WORK ORDER - Go through the lines below and transcribe each one exactly.

•••

-- ==== Sys2Proof/Tests/Slice0.lean ====
section
/-! SUPPORT. The model's own tests. Expected values stand in 95_test_vectors.md (their id is given) or follow by hand
from the rule named. First the well-formedness smoke, then decoding, the pure functions, one step of each command, the
sequencer, the text forms, and last a witness for each statement with hypotheses. -/

namespace Sys2Proof.Tests

open Sys2Proof Sys2Proof.Machine

/-- A configuration with the parameters of 95_test_vectors.md. -/
def testCfg (order : DeviceOrder) (memo : List Reg) : Cfg := ⟨.little, order, 8, 0x48, 15, 32, memo⟩

/-- `CONFIG order=big host=little dev=0x48 memo=( R(0x10,1,3) )`, program P2. -/
def cfgP2 : Cfg := testCfg .big [⟨0x10, .w1, .w3⟩]

/-- A successful answer with these bytes, the rest 0xEE. -/
def good (d0 d1 d2 d3 : Byte) : Answer := ⟨0, #v[d0, d1, d2, d3, 0xEE, 0xEE, 0xEE, 0xEE]⟩

/-- A failing answer. -/
def failing (status : Int) : Answer := ⟨status, #v[0, 0, 0, 0, 0, 0, 0, 0]⟩

/-- An idle instance of a configuration with given slots and inputs. -/
def idleWith (cfg : Cfg) (slots : List Slot) (inputs : List Input) : State := ⟨cfg, slots, .idle, inputs, []⟩

/-- The outcome is a next state of which `p` holds. -/
def nextIs (o : StepResult) (p : State → Bool) : Bool :=
  match o with
  | .next t => p t
  | .fault _ => false
  | .refused _ => false

/-- The outcome is this refusal. -/
def refusedWith (o : StepResult) (r : Refusal) : Bool :=
  match o with
  | .next _ => false
  | .fault _ => false
  | .refused r' => decide (r' = r)

/-- The outcome is this fault. -/
def faultsWith (o : StepResult) (f : Fault) : Bool :=
  match o with
  | .next _ => false
  | .fault f' => decide (f' = f)
  | .refused _ => false

/-- After the step the block is idle, has sent `out`, and its slots are `slots`. -/
def endsWith (o : StepResult) (out : List Output) (slots : List Slot) : Bool :=
  nextIs o fun t => decide (t.seq = .idle) && decide (t.out = out) && decide (t.memo = slots)

theorem nextIs_exists {o : StepResult} {p : State → Bool} (h : nextIs o p = true) :
    ∃ t, o = .next t ∧ p t = true := by
  cases o with
  | next t => exact ⟨t, rfl, h⟩
  | fault f => cases h
  | refused r => cases h

/-- A transport read of device 0x48. -/
def rd (addr : List Byte) (n : Nat) : Output := .request (.read 0x48 addr addr.length n)
/-- A transport write of device 0x48. -/
def wr (addr data : List Byte) : Output := .request (.write 0x48 addr addr.length data.length data)
/-- A response packet. -/
def rsp (rw : BitVec 32) (st : Word) (values : List Word) : Output := .response ⟨rw, st, values⟩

•••

SOLUTION BELOW -
-- ==== Sys2Proof/Tests/Slice0.lean ====
section
/-! SUPPORT. The model's own tests. Expected values stand in 95_test_vectors.md (their id is given) or follow by hand
from the rule named. First the well-formedness smoke, then decoding, the pure functions, one step of each command, the
sequencer, the text forms, and last a witness for each statement with hypotheses. -/

namespace Sys2Proof.Tests

open Sys2Proof Sys2Proof.Machine

/-- A configuration with the parameters of 95_test_vectors.md. -/
def testCfg (order : DeviceOrder) (memo : List Reg) : Cfg := ⟨.little, order, 8, 0x48, 15, 32, memo⟩

/-- `CONFIG order=big host=little dev=0x48 memo=( R(0x10,1,3) )`, program P2. -/
def cfgP2 : Cfg := testCfg .big [⟨0x10, .w1, .w3⟩]

/-- A successful answer with these bytes, the rest 0xEE. -/
def good (d0 d1 d2 d3 : Byte) : Answer := ⟨0, #v[d0, d1, d2, d3, 0xEE, 0xEE, 0xEE, 0xEE]⟩

/-- A failing answer. -/
def failing (status : Int) : Answer := ⟨status, #v[0, 0, 0, 0, 0, 0, 0, 0]⟩

/-- An idle instance of a configuration with given slots and inputs. -/
def idleWith (cfg : Cfg) (slots : List Slot) (inputs : List Input) : State := ⟨cfg, slots, .idle, inputs, []⟩

/-- The outcome is a next state of which `p` holds. -/
def nextIs (o : StepResult) (p : State → Bool) : Bool :=
  match o with
  | .next t => p t
  | .fault _ => false
  | .refused _ => false

/-- The outcome is this refusal. -/
def refusedWith (o : StepResult) (r : Refusal) : Bool :=
  match o with
  | .next _ => false
  | .fault _ => false
  | .refused r' => decide (r' = r)

/-- The outcome is this fault. -/
def faultsWith (o : StepResult) (f : Fault) : Bool :=
  match o with
  | .next _ => false
  | .fault f' => decide (f' = f)
  | .refused _ => false

/-- After the step the block is idle, has sent `out`, and its slots are `slots`. -/
def endsWith (o : StepResult) (out : List Output) (slots : List Slot) : Bool :=
  nextIs o fun t => decide (t.seq = .idle) && decide (t.out = out) && decide (t.memo = slots)

theorem nextIs_exists {o : StepResult} {p : State → Bool} (h : nextIs o p = true) :
    ∃ t, o = .next t ∧ p t = true := by
  cases o with
  | next t => exact ⟨t, rfl, h⟩
  | fault f => cases h
  | refused r => cases h

/-- A transport read of device 0x48. -/
def rd (addr : List Byte) (n : Nat) : Output := .request (.read 0x48 addr addr.length n)
/-- A transport write of device 0x48. -/
def wr (addr data : List Byte) : Output := .request (.write 0x48 addr addr.length data.length data)
/-- A response packet. -/
def rsp (rw : BitVec 32) (st : Word) (values : List Word) : Output := .response ⟨rw, st, values⟩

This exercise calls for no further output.